As a dazed and shattered Washington region began to return to something resembling normalcy, the airport remained closed. DCA’s location at the heart of the federal government -- moments away from the Pentagon, White House, Capitol, and most of the buildings from which America is run -- had been transformed from a convenience into a danger.

High-level people in government and everyday commuters in and out of Washington suggested the airport should remain closed, possibly forever. I was living in Alexandria at the time, and have vivid memories of seeing the eerily quiet airport as the Yellow Line clacked past it each day.

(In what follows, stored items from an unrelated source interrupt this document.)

theorem test_terminate : ev tS (.blockTerminate 1 .peerLink) (fun t => t.blocks = [] ∧ t.groups = [] ∧ (t.launch 0).map (·.status) = some 1) = true ∧
    ev tS (.blockTerminate 9 .peerLink) (fun t => t = tS) = true := by decide +kernel
/-- A copy stands at a page that is not present; Retry lets it walk again, Fail makes of it the trap of its first thread. -/
def tSvc : State :=
  { tK 0x100 0x200 16 with svc := [(0, (false, 0, 7, 0x240))], bar0 := [(0x33400, 0x80000000)]
                           copies := [(7, { num := 7, kind := .cpin true, grp := 0, ctx := 0, block := 1, core := 0, unit := 0xFFFFFFFE, act := 2, pc := 8, dst := 0, src := 0, word := 0
                                            ord := .none, scope := .grp, token := 3, stage := .held })] }.updGroup 0 fun g => { g with cnts := [(3, 1)], flags := 0 }
theorem test_svc : ev tSvc (.svcRetry 0) (fun t => t.reg 0x33400 = 0 ∧ t.svc = [] ∧ (AMap.get? t.copies 7).map (·.stage) = some .preflight) = true ∧
    ev tSvc (.svcFail 0) (fun t => t.copies = [] ∧ (ee t 0).map (fun e => e.trap.map fun r => (r.cause, r.sub, r.addr, r.thr)) = some [(3, 5, 0x240, 2)] ∧
      (t.group 0).map (fun g => (g.flags, g.cnt 3)) = some (8, 0)) = true ∧ (tSvc.group 0).map (·.unexited) = some 0xFFFFFFFF := by decide +kernel
theorem test_svc_fetch : let s := { tNext with svc := [(0, (true, 0, 0, 0))] }
    ev s (.svcFail 0) (fun t => (t.group 0).map (fun g => g.trap.tcause.extractLsb' 0 16) = some 0x0304) = true := by decide +kernel
theorem test_corrected : ev State.reset (.correctedError true) (fun t => t.reg 0x33C0C = 1 ∧ t.reg 0x33C08 = 0) = true ∧
    ev (State.reset.setReg 0x33C08 0xFFFFFFFF) (.correctedError false) (fun t => t.reg 0x33C08 = 0xFFFFFFFF) = true := by decide +kernel
/-- The second HBM4 stack; the first error is recorded, the next is not. -/
theorem test_uncorrectable : let s := after State.reset (.uncorrectableError (.mainMem 0xC00000050))
    s.poison = [0xC00000040] ∧ s.reg 0x33C18 = 0x80000001 ∧ s.reg 0x33C10 = 0x50 ∧ s.reg 0x33C14 = 0xC ∧ s.reg 0x33C00 = 16 ∧ mainBacked 0xC00000050 = true ∧
    ev s (.uncorrectableError (.hostMem true 0)) (fun t => t.reg 0x33C18 = 0x80000001 ∧ t.poison.length = 2) = true ∧
    ev State.reset (.uncorrectableError (.hostMem true 8)) (fun t => t.reg 0x33C18 = 0xC0000001) = true := by decide +kernel
theorem test_uncorrectable_more : let s := { tCopy with pat := [(0, 0x84000300)] }
    patValid (s.attr 0x17) = true ∧ ev s (.uncorrectableError (.scratch 0x17)) (fun t => t.poison = [s.scrCell 0x10] ∧ t.reg 0x33C18 = 0xA0000003 ∧ t.reg 0x33C00 = 2) = true ∧
    ev tS (.uncorrectableError (.blockState 1)) (fun t => t.blocks = [] ∧ t.reg 0x33C18 = 0xB0000000) = true ∧
    ev { tS with l1 := [(0, 5), (32, 6)] } (.uncorrectableError (.icache .l1 0 32)) (fun t => t.reg 0x33C08 = 1 ∧ t.l1 = [(0, 5)]) = true ∧ ev tCopy (.uncorrectableError (.cluster 3)) (fun t => t.ready 3 = false ∧ t.deadBits = [3]) = true ∧
    ev tS (.uncorrectableError (.firmware 0)) (fun t => t.reg 0x33C00 = 4 ∧ (t.launch 0).map (·.status) = some 33) = true ∧
    ev (tS.updLaunch 0 fun l => { l with stage := .accepted }) (.uncorrectableError (.deviceState [0])) (fun t => (t.launch 0).map (·.code) = some 12) = true := by decide +kernel
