-- ==== Sys2Proof/Machine/LoadStore.lean ====
section
/-! DEFINITION. Loads and stores: `loadpc`, `storepc`, `load`, `store` (spec/43_loads_stores.md). -/

namespace Sys2Proof.Machine

/-- `loadpc.i64 rc, ib32(uimm6*4)(pc)` (spec/43_loads_stores.md R160). -/
def execLoadpc (rc : Reg) (uimm6 : Nat) (s : State) : Result State :=
  andThen (readConst32 s (const32Addr s uimm6)) fun c =>
    andThen (loadData s (pcRelAddr s c)) fun v => writeBack rc v s

/-- `storepc.i64 rc, ib32(uimm6*4)(pc)` (spec/43_loads_stores.md R161). -/
def execStorepc (rc : Reg) (uimm6 : Nat) (s : State) : Result State :=
  andThen (readConst32 s (const32Addr s uimm6)) fun c =>
    andThen (storeData s (pcRelAddr s c) (s.reg rc)) fun t => .next t.advance

/-- `load.i64 rc, (uimm3*8)(rb)` (spec/43_loads_stores.md R162). -/
def execLoad (rc rb : Reg) (uimm3 : Nat) (s : State) : Result State :=
  andThen (loadData s (regRelAddr s rb uimm3)) fun v => writeBack rc v s

/-- `store.i64 rc, (uimm3*8)(rb)` (spec/43_loads_stores.md R163). -/
def execStore (rc rb : Reg) (uimm3 : Nat) (s : State) : Result State :=
  andThen (storeData s (regRelAddr s rb uimm3) (s.reg rc)) fun t => .next t.advance

end Sys2Proof.Machine
end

In a new interview with WAMU, Rep. Jim Moran, who represents the northern Virginia district where the airport stands, says he took action to get the airport reopened, against the wishes of the Bush Administration.

“It was thousands of jobs at the airport, but more importantly than that, it was a major factor in the Washington area’s economy,” Moran told WAMU’s David Schultz.

Moran and other representatives from the districts surrounding Washington appealed to the White House, warning of a regional economic collapse, but the Bush Administration thought reopening DCA was too much of a risk.

“We got nowhere,” Moran told WAMU.  He said he then took a more aggressive approach.

“We finally got to the point where we threatened to enact legislation” to force the reopening of the airport, he said. Meeting with top Bush aides, including Karl Rove, who “were still adamant that it wasn’t going to open.” Moran recalls that he said, “We’re going to put this bill through that will embarrass the Bush Administration,” and said he had the votes lined up to pass it.

Moran now says he never had the votes, but “had a hunch that they hadn’t done their homework, and that they didn’t know that I didn’t have the votes.”

On the day after that Oct. 1 meeting, President Bush appeared at the airport to announce that it would reopen later that week.